Start of Extracted information
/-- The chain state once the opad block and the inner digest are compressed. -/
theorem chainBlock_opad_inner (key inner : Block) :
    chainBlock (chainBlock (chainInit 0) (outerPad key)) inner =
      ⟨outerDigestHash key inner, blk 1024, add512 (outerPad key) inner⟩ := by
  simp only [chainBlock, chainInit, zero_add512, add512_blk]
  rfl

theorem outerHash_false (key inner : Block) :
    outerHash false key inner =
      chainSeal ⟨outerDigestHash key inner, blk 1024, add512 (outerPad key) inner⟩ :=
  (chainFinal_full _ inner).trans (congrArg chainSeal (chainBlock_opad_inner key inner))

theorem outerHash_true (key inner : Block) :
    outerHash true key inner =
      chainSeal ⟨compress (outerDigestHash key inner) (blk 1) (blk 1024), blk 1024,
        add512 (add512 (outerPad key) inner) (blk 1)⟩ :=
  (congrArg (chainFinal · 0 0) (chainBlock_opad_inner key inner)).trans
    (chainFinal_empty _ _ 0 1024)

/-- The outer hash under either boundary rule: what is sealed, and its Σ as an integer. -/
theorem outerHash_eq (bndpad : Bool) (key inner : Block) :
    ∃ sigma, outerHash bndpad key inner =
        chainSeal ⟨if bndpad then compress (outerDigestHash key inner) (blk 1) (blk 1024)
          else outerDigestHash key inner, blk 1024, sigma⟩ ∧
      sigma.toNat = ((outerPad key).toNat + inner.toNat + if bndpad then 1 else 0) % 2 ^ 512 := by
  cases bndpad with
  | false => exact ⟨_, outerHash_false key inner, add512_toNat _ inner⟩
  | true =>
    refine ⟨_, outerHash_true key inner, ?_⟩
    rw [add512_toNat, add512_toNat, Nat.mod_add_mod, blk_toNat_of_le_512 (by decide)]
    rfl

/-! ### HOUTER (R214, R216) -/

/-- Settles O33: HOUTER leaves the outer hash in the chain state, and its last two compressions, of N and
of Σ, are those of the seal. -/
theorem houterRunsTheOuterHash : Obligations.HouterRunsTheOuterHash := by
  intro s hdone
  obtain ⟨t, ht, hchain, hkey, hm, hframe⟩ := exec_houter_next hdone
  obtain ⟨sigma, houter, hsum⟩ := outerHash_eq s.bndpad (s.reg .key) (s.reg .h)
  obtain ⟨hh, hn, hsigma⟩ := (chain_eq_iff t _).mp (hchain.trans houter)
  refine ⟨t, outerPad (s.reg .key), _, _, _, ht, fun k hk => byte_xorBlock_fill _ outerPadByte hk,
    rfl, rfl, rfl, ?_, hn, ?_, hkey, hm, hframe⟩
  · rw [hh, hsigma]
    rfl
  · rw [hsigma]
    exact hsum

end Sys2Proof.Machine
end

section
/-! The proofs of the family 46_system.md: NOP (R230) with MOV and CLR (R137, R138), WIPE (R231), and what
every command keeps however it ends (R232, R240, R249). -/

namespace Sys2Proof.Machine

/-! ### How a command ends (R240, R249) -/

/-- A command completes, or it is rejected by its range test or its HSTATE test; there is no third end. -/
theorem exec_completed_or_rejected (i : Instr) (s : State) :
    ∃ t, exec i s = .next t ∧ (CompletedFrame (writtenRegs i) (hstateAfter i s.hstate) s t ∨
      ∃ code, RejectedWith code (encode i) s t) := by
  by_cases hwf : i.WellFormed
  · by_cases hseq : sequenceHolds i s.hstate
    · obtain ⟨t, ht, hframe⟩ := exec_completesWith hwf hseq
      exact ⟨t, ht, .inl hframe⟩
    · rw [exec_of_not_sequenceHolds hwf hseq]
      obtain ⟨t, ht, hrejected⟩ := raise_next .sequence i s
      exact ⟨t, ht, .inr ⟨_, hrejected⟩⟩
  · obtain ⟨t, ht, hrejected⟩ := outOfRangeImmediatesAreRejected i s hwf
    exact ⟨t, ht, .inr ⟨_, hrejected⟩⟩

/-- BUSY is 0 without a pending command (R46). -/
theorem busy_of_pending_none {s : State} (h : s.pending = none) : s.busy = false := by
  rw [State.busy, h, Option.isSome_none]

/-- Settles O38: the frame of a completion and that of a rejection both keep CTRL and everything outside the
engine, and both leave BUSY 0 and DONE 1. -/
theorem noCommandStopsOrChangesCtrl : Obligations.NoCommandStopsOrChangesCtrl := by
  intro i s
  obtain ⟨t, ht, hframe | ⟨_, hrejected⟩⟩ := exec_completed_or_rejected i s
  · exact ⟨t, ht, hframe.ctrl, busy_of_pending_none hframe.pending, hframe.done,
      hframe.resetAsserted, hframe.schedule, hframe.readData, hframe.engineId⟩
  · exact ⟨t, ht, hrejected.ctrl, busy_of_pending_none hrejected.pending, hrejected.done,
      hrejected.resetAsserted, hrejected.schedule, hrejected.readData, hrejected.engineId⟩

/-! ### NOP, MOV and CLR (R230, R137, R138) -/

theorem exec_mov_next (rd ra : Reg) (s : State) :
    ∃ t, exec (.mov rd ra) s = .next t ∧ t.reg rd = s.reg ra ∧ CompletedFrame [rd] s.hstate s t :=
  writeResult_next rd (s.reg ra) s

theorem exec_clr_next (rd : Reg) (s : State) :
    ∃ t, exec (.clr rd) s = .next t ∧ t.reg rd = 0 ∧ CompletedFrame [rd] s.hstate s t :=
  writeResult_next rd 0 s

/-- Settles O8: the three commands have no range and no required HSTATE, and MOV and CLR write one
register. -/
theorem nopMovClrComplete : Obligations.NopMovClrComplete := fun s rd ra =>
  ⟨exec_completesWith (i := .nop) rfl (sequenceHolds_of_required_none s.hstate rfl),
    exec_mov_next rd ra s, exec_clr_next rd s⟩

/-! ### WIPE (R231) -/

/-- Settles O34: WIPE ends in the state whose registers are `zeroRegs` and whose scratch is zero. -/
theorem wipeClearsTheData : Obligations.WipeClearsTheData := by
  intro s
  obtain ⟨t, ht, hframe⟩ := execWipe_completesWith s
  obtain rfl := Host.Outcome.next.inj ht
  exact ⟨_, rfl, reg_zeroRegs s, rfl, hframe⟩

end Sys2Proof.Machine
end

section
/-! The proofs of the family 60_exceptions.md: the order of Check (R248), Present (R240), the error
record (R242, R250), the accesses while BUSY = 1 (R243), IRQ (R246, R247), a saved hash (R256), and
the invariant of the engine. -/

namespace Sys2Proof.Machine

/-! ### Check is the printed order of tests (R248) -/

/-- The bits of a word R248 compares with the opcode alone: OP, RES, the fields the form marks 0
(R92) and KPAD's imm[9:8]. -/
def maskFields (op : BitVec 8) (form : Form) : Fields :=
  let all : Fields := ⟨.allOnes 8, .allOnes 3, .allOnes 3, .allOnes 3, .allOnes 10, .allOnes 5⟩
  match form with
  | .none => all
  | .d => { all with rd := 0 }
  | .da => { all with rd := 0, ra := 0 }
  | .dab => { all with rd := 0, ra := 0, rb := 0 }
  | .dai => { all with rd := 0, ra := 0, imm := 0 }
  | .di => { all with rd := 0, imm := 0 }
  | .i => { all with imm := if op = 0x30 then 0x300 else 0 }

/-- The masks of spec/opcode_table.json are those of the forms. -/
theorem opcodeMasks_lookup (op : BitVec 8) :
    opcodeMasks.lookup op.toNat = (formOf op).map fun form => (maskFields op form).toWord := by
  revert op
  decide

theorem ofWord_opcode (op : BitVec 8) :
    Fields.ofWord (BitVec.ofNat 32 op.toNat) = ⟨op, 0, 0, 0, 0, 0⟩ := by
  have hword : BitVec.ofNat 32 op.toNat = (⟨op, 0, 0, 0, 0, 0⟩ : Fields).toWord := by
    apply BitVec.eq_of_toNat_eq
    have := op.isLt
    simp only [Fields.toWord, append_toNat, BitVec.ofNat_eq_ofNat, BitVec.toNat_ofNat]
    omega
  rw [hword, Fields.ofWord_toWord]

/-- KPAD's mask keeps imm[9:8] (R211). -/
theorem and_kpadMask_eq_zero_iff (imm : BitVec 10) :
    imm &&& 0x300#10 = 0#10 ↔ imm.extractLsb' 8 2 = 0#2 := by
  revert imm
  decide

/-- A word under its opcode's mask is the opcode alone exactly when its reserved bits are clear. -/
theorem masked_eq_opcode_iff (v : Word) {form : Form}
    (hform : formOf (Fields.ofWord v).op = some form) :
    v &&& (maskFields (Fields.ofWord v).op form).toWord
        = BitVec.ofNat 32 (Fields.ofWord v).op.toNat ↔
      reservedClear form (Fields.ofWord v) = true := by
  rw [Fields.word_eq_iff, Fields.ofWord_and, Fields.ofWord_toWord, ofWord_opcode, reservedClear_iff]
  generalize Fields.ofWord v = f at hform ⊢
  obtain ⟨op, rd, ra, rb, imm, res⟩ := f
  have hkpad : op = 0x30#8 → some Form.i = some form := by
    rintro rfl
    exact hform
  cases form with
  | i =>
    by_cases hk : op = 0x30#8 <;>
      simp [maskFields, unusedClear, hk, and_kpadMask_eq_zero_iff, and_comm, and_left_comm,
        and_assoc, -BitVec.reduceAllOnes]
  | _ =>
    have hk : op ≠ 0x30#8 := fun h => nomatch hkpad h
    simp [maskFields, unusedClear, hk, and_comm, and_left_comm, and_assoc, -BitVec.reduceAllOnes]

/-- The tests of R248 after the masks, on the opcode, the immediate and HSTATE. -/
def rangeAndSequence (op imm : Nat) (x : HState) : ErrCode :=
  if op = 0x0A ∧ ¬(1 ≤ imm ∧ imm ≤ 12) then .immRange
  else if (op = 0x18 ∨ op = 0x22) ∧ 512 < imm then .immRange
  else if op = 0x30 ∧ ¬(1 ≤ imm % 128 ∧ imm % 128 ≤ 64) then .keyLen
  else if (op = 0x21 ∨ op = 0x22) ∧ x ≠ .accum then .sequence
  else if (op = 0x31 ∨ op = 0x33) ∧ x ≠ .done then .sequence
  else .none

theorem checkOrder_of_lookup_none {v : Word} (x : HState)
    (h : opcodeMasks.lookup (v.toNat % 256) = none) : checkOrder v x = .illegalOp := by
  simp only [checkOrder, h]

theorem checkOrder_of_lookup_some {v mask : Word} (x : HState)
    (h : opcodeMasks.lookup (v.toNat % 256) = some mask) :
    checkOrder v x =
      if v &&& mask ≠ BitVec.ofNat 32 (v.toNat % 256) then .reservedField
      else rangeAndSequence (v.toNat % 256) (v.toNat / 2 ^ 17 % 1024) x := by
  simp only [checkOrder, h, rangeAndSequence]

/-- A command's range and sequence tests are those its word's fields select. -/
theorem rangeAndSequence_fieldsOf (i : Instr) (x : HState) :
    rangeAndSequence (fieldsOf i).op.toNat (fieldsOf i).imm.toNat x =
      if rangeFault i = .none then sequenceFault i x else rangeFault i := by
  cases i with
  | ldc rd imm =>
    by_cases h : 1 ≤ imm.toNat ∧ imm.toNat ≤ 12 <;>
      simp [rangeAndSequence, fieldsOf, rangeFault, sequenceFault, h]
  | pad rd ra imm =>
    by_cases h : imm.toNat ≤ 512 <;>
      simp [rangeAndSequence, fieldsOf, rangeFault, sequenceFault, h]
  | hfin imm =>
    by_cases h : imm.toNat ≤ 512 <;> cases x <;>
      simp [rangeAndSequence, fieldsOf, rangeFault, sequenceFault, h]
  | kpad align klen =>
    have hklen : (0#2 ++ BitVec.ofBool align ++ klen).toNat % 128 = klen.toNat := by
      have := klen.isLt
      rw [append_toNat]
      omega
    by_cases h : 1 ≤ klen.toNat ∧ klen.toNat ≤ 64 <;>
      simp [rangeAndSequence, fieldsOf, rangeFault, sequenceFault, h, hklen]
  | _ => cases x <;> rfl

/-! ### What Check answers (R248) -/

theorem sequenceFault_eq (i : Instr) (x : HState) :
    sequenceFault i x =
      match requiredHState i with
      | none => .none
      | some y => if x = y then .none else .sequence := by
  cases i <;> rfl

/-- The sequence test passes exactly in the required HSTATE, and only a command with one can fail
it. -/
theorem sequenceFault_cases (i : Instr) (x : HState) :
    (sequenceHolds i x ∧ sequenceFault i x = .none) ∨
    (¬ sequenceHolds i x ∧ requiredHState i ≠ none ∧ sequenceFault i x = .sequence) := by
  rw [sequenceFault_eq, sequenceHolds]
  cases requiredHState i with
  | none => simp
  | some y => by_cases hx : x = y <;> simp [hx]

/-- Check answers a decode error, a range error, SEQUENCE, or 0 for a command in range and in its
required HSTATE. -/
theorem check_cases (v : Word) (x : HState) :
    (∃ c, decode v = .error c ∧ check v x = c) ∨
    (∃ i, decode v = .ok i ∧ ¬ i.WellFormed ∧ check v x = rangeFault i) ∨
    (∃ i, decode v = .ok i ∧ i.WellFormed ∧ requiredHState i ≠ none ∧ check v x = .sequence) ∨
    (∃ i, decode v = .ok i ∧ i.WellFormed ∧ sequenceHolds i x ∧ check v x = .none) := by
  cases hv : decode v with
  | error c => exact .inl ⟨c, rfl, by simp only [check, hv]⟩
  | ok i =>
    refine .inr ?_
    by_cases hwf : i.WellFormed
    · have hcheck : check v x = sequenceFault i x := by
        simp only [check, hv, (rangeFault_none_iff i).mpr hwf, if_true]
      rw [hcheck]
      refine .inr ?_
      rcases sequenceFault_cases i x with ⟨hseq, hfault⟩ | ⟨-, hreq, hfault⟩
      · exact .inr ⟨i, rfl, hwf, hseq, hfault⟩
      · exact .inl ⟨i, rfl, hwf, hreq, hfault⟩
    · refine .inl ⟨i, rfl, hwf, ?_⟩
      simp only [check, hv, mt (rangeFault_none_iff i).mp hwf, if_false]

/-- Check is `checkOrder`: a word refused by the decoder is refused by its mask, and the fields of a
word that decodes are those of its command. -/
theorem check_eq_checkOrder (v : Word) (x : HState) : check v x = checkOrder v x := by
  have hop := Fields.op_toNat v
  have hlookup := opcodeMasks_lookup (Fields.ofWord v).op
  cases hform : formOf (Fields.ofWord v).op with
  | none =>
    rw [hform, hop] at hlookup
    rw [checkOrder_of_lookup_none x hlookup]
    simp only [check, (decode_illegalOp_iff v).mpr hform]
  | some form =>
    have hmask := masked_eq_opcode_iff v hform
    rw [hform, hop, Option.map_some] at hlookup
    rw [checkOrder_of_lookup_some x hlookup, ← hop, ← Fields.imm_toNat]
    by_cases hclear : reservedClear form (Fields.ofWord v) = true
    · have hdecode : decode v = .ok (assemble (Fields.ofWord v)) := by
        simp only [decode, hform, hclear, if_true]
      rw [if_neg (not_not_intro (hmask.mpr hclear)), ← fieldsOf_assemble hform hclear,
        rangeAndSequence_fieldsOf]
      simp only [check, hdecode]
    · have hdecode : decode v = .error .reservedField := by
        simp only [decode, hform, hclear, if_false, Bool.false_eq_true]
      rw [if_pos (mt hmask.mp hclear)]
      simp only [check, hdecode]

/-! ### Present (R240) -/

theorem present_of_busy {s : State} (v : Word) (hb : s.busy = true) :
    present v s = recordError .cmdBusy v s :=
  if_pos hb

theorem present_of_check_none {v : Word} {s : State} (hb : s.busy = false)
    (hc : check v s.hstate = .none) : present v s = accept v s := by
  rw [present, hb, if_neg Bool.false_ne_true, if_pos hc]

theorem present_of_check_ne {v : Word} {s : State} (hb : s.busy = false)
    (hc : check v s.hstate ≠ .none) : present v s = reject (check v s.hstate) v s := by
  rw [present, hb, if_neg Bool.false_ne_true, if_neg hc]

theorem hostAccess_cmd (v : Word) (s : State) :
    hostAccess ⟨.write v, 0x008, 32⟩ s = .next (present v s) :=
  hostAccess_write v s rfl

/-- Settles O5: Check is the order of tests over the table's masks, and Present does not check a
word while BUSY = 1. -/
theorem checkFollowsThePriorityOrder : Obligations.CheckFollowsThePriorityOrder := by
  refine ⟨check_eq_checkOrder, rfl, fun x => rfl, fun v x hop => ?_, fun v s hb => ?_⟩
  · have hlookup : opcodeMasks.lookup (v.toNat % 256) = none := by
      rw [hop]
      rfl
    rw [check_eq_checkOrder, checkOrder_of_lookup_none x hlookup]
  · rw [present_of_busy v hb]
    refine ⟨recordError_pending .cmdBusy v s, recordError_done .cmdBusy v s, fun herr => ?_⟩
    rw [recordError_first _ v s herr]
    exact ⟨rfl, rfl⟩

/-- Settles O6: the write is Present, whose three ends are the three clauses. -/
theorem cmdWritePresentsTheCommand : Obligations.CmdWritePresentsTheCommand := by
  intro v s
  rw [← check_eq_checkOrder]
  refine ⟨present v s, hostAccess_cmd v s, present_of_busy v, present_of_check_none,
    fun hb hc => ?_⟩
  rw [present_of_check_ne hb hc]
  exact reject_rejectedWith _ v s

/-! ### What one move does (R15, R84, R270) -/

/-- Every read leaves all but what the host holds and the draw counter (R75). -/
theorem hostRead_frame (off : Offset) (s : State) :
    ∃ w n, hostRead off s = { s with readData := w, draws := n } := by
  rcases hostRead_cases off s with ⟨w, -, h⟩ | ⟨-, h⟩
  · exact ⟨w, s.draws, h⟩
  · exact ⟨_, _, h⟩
End of Extracted information
Exercise: Only the lines above starting at the line that holds "by_cases hk : op = 0x30#8 <;>" and ending at the line that holds "and_left_comm, and_assoc, -BitVec.reduceAllOnes]" are to be repeated, exactly and in full.

Response to the task:
    by_cases hk : op = 0x30#8 <;>
      simp [maskFields, unusedClear, hk, and_kpadMask_eq_zero_iff, and_comm, and_left_comm,
        and_assoc, -BitVec.reduceAllOnes]
  | _ =>
    have hk : op ≠ 0x30#8 := fun h => nomatch hkpad h
    simp [maskFields, unusedClear, hk, and_comm, and_left_comm, and_assoc, -BitVec.reduceAllOnes]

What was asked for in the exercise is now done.